The Minor asserts M.B. was capable of giving consent during the middle of the night because she stopped drinking by 9:00 or 10:00 p.m. However, based on M.B.’s age and inexperience with alcohol, the trier of fact reasonably could find M.B. did not regain sufficient sobriety after she ceased drinking to be able to give consent to sexual intercourse later that night. Such an inference would be stronger than a contrary one in light of evidence M.B. drank an entire bottle of wine.
3. Knowledge
Penal Code section 261, subdivision (a)(3) requires proof the defendant knew or reasonably should have known the effect of an intoxicating substance. (CALCRIM No. 1002.) An honest and reasonable, but mistaken belief the victim was able to consent is a defense to rape by intoxication. (People v. Giardino, supra, 82 Cal.App.4th at p. 472.)
The evidence supported a finding the Minor knew or reasonably should have known M.B. was too intoxicated to give consent to sexual intercourse. M.B. told a police investigator she remembered that just before falling asleep on the Minor’s bed, the Minor rubbed her back and asked, “are you horny.” He continued to rub her back and said, “you guys are too drunk.” In addition, M.B. drank half a bottle of beer at the Minor’s house, according to M.R. M.B. felt sick and did not want to be social. When everyone went inside to the Minor’s bedroom, M.B. lay on the bed while the others talked and watched television .M.B. lay in the middle of the bed, on her stomach, silent and motionless, until she fell asleep later that night.

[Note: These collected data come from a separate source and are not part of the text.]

/-- Settles O16: the refused transfer is its mark. -/
theorem reservedInputIsMarkedRefused : Obligations.ReservedInputIsMarkedRefused := by
  intro s hw hs
  exact ⟨_, exec_inReserved (State.inReady_of_waiting hw hs), rfl, by simp [State.marksClear]⟩

/-- Settles O17: the stop tests STATE, and in WAITING it is selected before a pending input. -/
theorem stopIsHonouredInWaitingOnly : Obligations.StopIsHonouredInWaitingOnly := by
  refine ⟨fun s hw => ⟨_, exec_stop_waiting hw, rfl, rfl⟩, fun s hp => exec_stop_not_waiting (by simp [hp]),
    fun s hw hr hs => ?_⟩
  rw [runLevels_of_select (State.select_stop hr hw hs), exec_stop_waiting hw]

/-- Settles O18: the acceptance writes STATE and, of the model's own, the list of results taken. -/
theorem acceptanceReturnsToWaiting : Obligations.AcceptanceReturnsToWaiting :=
  fun _ hp => ⟨_, exec_outAccept_processing hp, rfl, rfl⟩

end Sys2Proof.Machine

/-! ## The terminal states (O21) -/

namespace Sys2Proof.Machine

theorem State.ended_iff (s : State) : s.ended = true ↔ s.ctl = .stopped ∨ s.ctl = .halted := s.srcRelease_iff

section
variable {s : State}

theorem State.running_eq_false (he : s.ctl = .stopped ∨ s.ctl = .halted) : s.running = false := by
  rcases he with hc | hc <;> simp [State.running, hc]

theorem State.ctl_ne_of_terminal (he : s.ctl = .stopped ∨ s.ctl = .halted) : s.ctl ≠ .waiting ∧ s.ctl ≠ .processing := by
  rcases he with hc | hc <;> simp [hc]

theorem State.outValid_eq_false (hp : s.ctl ≠ .processing) : s.outValid = false := by simp [State.outValid, hp]

/-- In a terminal state an operation of the resolver changes nothing: each goes through `resolverStep` (R135). -/
theorem exec_resolver_terminal {i : Instr} (he : s.ctl = .stopped ∨ s.ctl = .halted) (hi : i.levels = none) :
    exec i s = .next s := by
  have hhold : ∀ t, s.resolverStep t = .next s := fun t => s.resolverStep_ended t (State.running_eq_false he)
  cases i with
  | ipv4Resolve =>
    simp only [exec, execIpv4Resolve, hhold]
    split <;> rfl
  | tcpResolve =>
    simp only [exec, execTcpResolve, hhold]
    split <;> rfl
  | inFrame | inFrameOversize | inEmpty | inFatal | inReserved | stop | outAccept | reset => cases hi
  | _ => exact hhold _

/-- In a terminal state a control transaction other than RESET changes nothing: an input needs `in_ready`, a stop WAITING and an
acceptance `out_valid` (R16, R127, R133). -/
theorem exec_control_terminal {i : Instr} {p : Levels} (he : s.ctl = .stopped ∨ s.ctl = .halted) (hi : i.levels = some p)
    (hne : i ≠ .reset) : exec i s = .next s := by
  obtain ⟨hw, hp⟩ := State.ctl_ne_of_terminal he
  obtain ⟨hframe, hoversize, hempty, hfatal, hreserved⟩ := (inputsNeedInReady s).2 (State.inReady_eq_false hw)
  cases i with
  | inFrame len data => exact hframe len data
  | inFrameOversize len => exact hoversize len
  | inEmpty => exact hempty
  | inFatal cause => exact hfatal cause
  | inReserved => exact hreserved
  | stop => exact exec_stop_not_waiting hw
  | outAccept => exact if_neg (by simp [State.outValid_eq_false hp])
  | reset => exact absurd rfl hne
  | _ => cases hi

end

The Minor challenges the sufficiency of the statement “you guys are too drunk,” arguing M.B. could not remember him making that statement, did not testify to it, and its context is unknown. The statement appears in the police investigator’s report, confirmed by the police investigator at trial. M.B. could not remember making that statement, but did not deny making it. The context of the statement, specifically, to whom does “you guys” refer, is a matter left to the trier of fact. A reasonable interpretation of “you guys” is it means M.B., or M.B. and M.R., because it came immediately after the statement “are you horny” made by the Minor while rubbing M.B.’s back.
The Minor also argues there was no evidence M.B. was behaving in an intoxicated way. Reactions to intoxication can vary: Feeling sick and lying face down motionless and quiet can be one of them. Indeed, M.R. testified M.B. “passed out.” The Minor also argues there was no evidence he knew M.B. had been drinking before arriving at his house, the Minor did not know M.B. and could not assess her level of intoxication, and M.R. testified she believed the Minor was not drunk. It is true there was no evidence the Minor knew M.B. had been drinking before she arrived at his house, and he had never met her before. However, M.B. did drink at the Minor’s house, albeit only a half a bottle of beer according to M.R., and the Minor stated, while rubbing M.B.’s back, “you guys are too drunk.” M.R. testified she believed M.B. was not intoxicated, but the trier of fact could disbelieve her testimony.
IV.
Disposition
The judgment is affirmed.
WE CONCUR: SILLS, P. J. BEDSWORTH, J.